Julie von Massow (24 November 1825 – 5 March 1901) was a Prussian woman who started a movement, Ut Omnes Unum, "that all may be one", which promoted reconciliation between the Christian churches, a policy known as reunionism.

==Biography==
Julie von Massow, née von Behr, was born in Pinnow, district of Greifswald (today part of Murchin) into a Pomeranian noble family, which held high positions in the court and government of Prussia. The visitors to her salon came from the highest echelons of society, and included Bismarck, Alexander von Humboldt, and members of the noble Stolberg family. She was originally Lutheran, but converted to Catholicism in 1885.

==Ut Omnes Unum==
Von Massow's prayer society came about in a cultural atmosphere so divided by confessionalism that it prompted calls for reunionism (as it came to be called) from both Protestant and Catholic sections. One development was the so-called Erfurt Conference of 1860, a somewhat impromptu gathering of Catholic and Protestant scholars and dignitaries. Such a meeting, however, was so controversial that when the organizer of the conference, the Catholic priest Friedrich Michelis, was seen after the conference riding the train from Erfurt to Halle with Protestant historian and conference participant Heinrich Leo, newspapers in Berlin and Rome reported the news, prompting speculation that the Jesuits were trying to forcefully convert Lutherans. As a result, Michelis was sued for holding an unauthorized assembly, and Leo (a professor at the University of Halle-Wittenberg) was forbidden to examine future high school teachers. Another signal of reunionist sympathy came in 1861, when Wilhelm Emmanuel Freiherr von Ketteler, Bishop of Mainz, published a book on reconciliation, Freiheit, Autorität, und Kirche, in which he proposed the founding of a prayer society "for the Reunion of Christendom". Von Massow, who counted popes, bishops (including von Ketteler), and cardinals among her friends, can be said to have answered that call.
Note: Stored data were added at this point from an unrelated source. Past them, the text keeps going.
-- ==== Sys2Proof/Machine/RegsLoop.lean ====
section
/-!
DEFINITION. The register fields of SEL, LPE and CSK (R166, R197, R226), as the spec's
register tables lay them out: one named field per table row, and the descriptor list the bus reads.
A pair `_LO`/`_HI` is two registers.
-/
namespace Sys2Proof.Machine
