-- ==== Sys2Proof/Machine/Ops.lean ====
section
/-!
DEFINITION. The named operations over the state: reading and writing register fields, the two banks, saturating and
wrapping counts, the observation counters, the clocks and time scales, the window and the configuration SRAM.
-/
namespace Sys2Proof.Machine
open Sys2Proof

/-! ## Register fields -/

/-- The register address and first bit of a key. -/
def keyAddr (k : Nat) : Nat := k / 32
def keyLo (k : Nat) : Nat := k % 32

/-- What a field reads as after power-on (R7): the table's numeric value, 0 for an IMG field save where its chapter
says otherwise (R444, R456), and for an HW field the value the log names (entry 5). `SQ_CAUSE` has APLL, POLICY and LOAD, which
stand before an image runs (R247, R452). -/
def resetValue (k : Nat) : Nat :=
  let a := keyAddr k
  let lo := keyLo k
  match a / 0x10000 with
  | 0 =>
    if a = 0x00 then (if lo = 0 then 0x9648 else 0x21)
    else if a = 0x14 then (if lo = 6 then 1 else 0)
    else if a = 0x20 then 0x4000
    else if a = 0x28 then (if lo = 0 then 0x1F else if lo = 8 then 0x3F else 0)
    else if a = 0x2C then (if lo = 16 then 115 else 0)
    else 0
  | 1 => if a = 0x10010 then 0x5A else 0
  | 5 =>
    if a = 0x50000 then (if lo = 4 then 0xFF else 0)
    else if a < 0x51E00 ∧ (a - 0x51000) % 0x40 = 0x28 then
      (if lo = 2 ∨ lo = 3 then 1 else if lo = 1 ∧ 0x51828 ≤ a then 1 else 0)
    else 0
  | 6 => if 0x60600 ≤ a ∧ a < 0x60680 ∧ a % 16 = 0 then 0x60 + (a - 0x60600) / 0x10 else 0
  | 8 =>
    if a < 0x81000 ∨ 0x81C00 ≤ a then 0
    else
      let o := (a - 0x81000) % 0x100
      if (o = 0 ∧ lo = 16) ∨ (o = 0x40 ∧ (lo = 8 ∨ lo = 16)) ∨ (o = 0xB8 ∧ lo = 8) then 0x7F else 0
  | 11 => if 0xB1000 ≤ a ∧ (a - 0xB1000) % 0x40 = 0x30 ∧ lo = 8 then 0x43 else 0
  | 12 => if 0xC0100 ≤ a ∧ a < 0xC0300 ∧ (a - 0xC0100) % 0x80 = 4 ∧ lo = 1 then 1 else 0
  | 16 => if a = 0x100050 then 0xFFFFFFFF else 0
  | _ => 0

/-- The fields of the two banks of R26: what DPLL-class jobs commit in QUL, SEL and LPE. -/
def isBanked (k : Nat) : Bool :=
  let a := keyAddr k
  let lo := keyLo k
  match a / 0x10000 with
  | 7 =>
    let o := (a - 0x71000) % 0x80
    decide (0x71000 ≤ a) && (o == 0x48 || (decide (0x50 ≤ o) && decide (o ≤ 0x68))) && !(o == 0x50 && lo == 20)
  | 8 =>
    let o := (a - 0x81000) % 0x100
    decide (0x81000 ≤ a) &&
      ((decide (0x40 ≤ o) && decide (o ≤ 0xAC) && !(o == 0x4C && lo == 16)) || (decide (0xB8 ≤ o) && decide (o ≤ 0xC0)))
  | 9 =>
    let o := (a - 0x91000) % 0x100
    decide (0x91000 ≤ a) &&
      ((decide (0x28 ≤ o) && decide (o ≤ 0x54) && !(o == 0x2C && lo == 16)) || (decide (0x60 ≤ o) && decide (o ≤ 0x70)))
  | _ => false

/-- A register table read at a key. -/
def regGet (t : Tab Nat) (k : Nat) : Nat := tabGet (resetValue k) t k

/-- A register table written at a key. -/
def regPut (t : Tab Nat) (k v : Nat) : Tab Nat := tabPut (resetValue k) t k v

/-- A field's indicative value (R32). -/
def State.get (s : State) (f : Fld) : Nat :=
  if isBanked f.key then regGet s.ind.regs f.key else regGet s.regs f.key

/-- A field's value in the pending bank, which the jobs of the tick read and write (R26). -/
def State.pget (s : State) (f : Fld) : Nat :=
  if isBanked f.key then regGet s.pend.regs f.key else regGet s.regs f.key

/-- A field's value in force since the last tick boundary. -/
def State.inF (s : State) (f : Fld) : Nat := regGet s.inForce f.key

/-- A one-bit field. -/
def State.bit (s : State) (f : Fld) : Bool := s.get f == 1
def State.pbit (s : State) (f : Fld) : Bool := s.pget f == 1
def State.inFb (s : State) (f : Fld) : Bool := s.inF f == 1

/-- A signed field. -/
def State.getS (s : State) (f : Fld) : Int := signed f.len (s.get f)
def State.pgetS (s : State) (f : Fld) : Int := signed f.len (s.pget f)

/-- Writing a field: its low `len` bits; a banked field in both banks. -/
def State.set (s : State) (f : Fld) (v : Nat) : State :=
  if isBanked f.key then
    { s with ind := { s.ind with regs := regPut s.ind.regs f.key (v % 2 ^ f.len) },
             pend := { s.pend with regs := regPut s.pend.regs f.key (v % 2 ^ f.len) } }
  else { s with regs := regPut s.regs f.key (v % 2 ^ f.len) }

/-- Writing a banked field in the pending bank alone (R26). -/
def State.pset (s : State) (f : Fld) (v : Nat) : State :=
  if isBanked f.key then { s with pend := { s.pend with regs := regPut s.pend.regs f.key (v % 2 ^ f.len) } }
  else { s with regs := regPut s.regs f.key (v % 2 ^ f.len) }

def State.setB (s : State) (f : Fld) (b : Bool) : State := s.set f (ofBool b)
def State.psetB (s : State) (f : Fld) (b : Bool) : State := s.pset f (ofBool b)
def State.setS (s : State) (f : Fld) (i : Int) : State := s.set f (unsigned f.len i)
def State.psetS (s : State) (f : Fld) (i : Int) : State := s.pset f (unsigned f.len i)

/-- The largest value of a field. -/
def Fld.max (f : Fld) : Nat := 2 ^ f.len - 1

/-- A saturating count field advanced by `n`. -/
def State.satAdd (s : State) (f : Fld) (n : Nat) : State := s.set f (min (s.get f + n) f.max)

/-- A wrapping count field advanced by `n`. -/
def State.wrapAdd (s : State) (f : Fld) (n : Nat) : State := s.set f (s.get f + n)

/-- A high-water mark raised to `v`. -/
def State.hwm (s : State) (f : Fld) (v : Nat) : State := if s.get f < v then s.set f v else s

/-- A value laid out over a low and a high word. -/
def State.get2 (s : State) (lo hi : Fld) : Nat := s.get lo + 2 ^ 32 * s.get hi
def State.set2 (s : State) (lo hi : Fld) (v : Nat) : State := (s.set lo v).set hi (v / 2 ^ 32)
def State.pget2 (s : State) (lo hi : Fld) : Nat := s.pget lo + 2 ^ 32 * s.pget hi
def State.pset2 (s : State) (lo hi : Fld) (v : Nat) : State := (s.pset lo v).pset hi (v / 2 ^ 32)
def State.getS2 (s : State) (lo hi : Fld) : Int := signed 64 (s.get2 lo hi)
def State.pgetS2 (s : State) (lo hi : Fld) : Int := signed 64 (s.pget2 lo hi)
def State.setS2 (s : State) (lo hi : Fld) (i : Int) : State := s.set2 lo hi (unsigned 64 i)
def State.psetS2 (s : State) (lo hi : Fld) (i : Int) : State := s.pset2 lo hi (unsigned 64 i)

/-- The register fields of a range of addresses, dropped to what reset leaves. -/
def dropRange (t : Tab Nat) (drop : Nat → Bool) : Tab Nat := t.filter (fun e => !drop e.1)

/-! ## Banked channels, and what a job leaves for the commit -/

def Bank.chanOf (b : Bank) (n : Nat) : Chan := tabGet Chan.idle b.chan n
def Bank.setChan (b : Bank) (n : Nat) (c : Chan) : Bank := { b with chan := tabPut Chan.idle b.chan n c }

/-- The channel as the jobs of the tick see it. -/
def State.chan (s : State) (n : Nat) : Chan := s.pend.chanOf n
def State.setChan (s : State) (n : Nat) (c : Chan) : State := { s with pend := s.pend.setChan n c }
def State.modChan (s : State) (n : Nat) (f : Chan → Chan) : State := s.setChan n (f (s.chan n))

/-- A change of banked state outside a job acts on both banks. -/
def State.inBoth (s : State) (f : State → State) : State :=
  let t := f s
  let u := f { s with pend := s.ind }
  { t with ind := { u.pend with ts := s.ind.ts, evs := s.ind.evs } }

/-- Leave an event for the commit, in the name of an owner. -/
def State.emit (s : State) (owner : Nat) (e : Ev) : State :=
  { s with pend := { s.pend with evs := s.pend.evs ++ [(owner, e)] } }
def State.emitAll (s : State) (owner : Nat) (es : List Ev) : State := es.foldl (fun s e => s.emit owner e) s

def Bank.slotOf (b : Bank) (n : Nat) : QSlot := tabGet QSlot.idle b.qul n
def Bank.setSlot (b : Bank) (n : Nat) (q : QSlot) : Bank := { b with qul := tabPut QSlot.idle b.qul n q }

/-- The slot as the jobs of the tick see it. -/
def State.qslot (s : State) (n : Nat) : QSlot := s.pend.slotOf n
def State.setQslot (s : State) (n : Nat) (q : QSlot) : State := { s with pend := s.pend.setSlot n q }

/-- What reaches a slot from outside its jobs reaches it in both banks. -/
def State.noteSlot (s : State) (n : Nat) (f : QSlot → QSlot) : State :=
  { s with ind := s.ind.setSlot n (f (s.ind.slotOf n)), pend := s.pend.setSlot n (f (s.pend.slotOf n)) }

def State.refSlot (s : State) (n : Nat) : RefSlot := tabGet RefSlot.idle s.refs n
def State.setRef (s : State) (n : Nat) (r : RefSlot) : State := { s with refs := tabPut RefSlot.idle s.refs n r }
def State.laneOf (s : State) (l : Nat) : Lane := tabGet Lane.idle s.lanes l
def State.setLane (s : State) (l : Nat) (x : Lane) : State := { s with lanes := tabPut Lane.idle s.lanes l x }

/-! ## Clocks and time scales -/

/-- Nanoseconds and seconds in the 2^-48 ns units of a scale's counter (R258). -/
def nsUnit : Nat := 2 ^ 48
def secUnit : Nat := 1000000000 * 2 ^ 48

/-- The nominal increment, 2.000 ns (R258). -/
def incNominal : Nat := 2 * 2 ^ 48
In 1862, von Massow and her husband (a member of the Prussian House of Lords) began a program of organized prayer, "praying the Psalter according to a fixed schedule, as in the Roman Breviary". The idea was to establish a unity of sorts between the denominations. The von Massows' influence was such that friends soon did the same, and quickly a movement (organized as Psalmenbund in 1862) swept Germany, before it spread to Greece, Sweden, and even the United States (among a Lutheran congregation in Allentown, Pennsylvania). In 1878, von Massow added a prayer society, the Gebetsverein, which prayed a number of prayers (including "Veni Creator Spiritus" by Rabanus Maurus) "with the intention that all may be one". A journal based on the movement was founded (also named Ut Omnes Unum, published from 1879 to 1901 in Erfurt), and weekly calendars were printed. In 1883, von Massow endowed a yearly mass ad tollendum schisma, "to bring schisma to an end", to be said at the grave of Saint Boniface in Fulda.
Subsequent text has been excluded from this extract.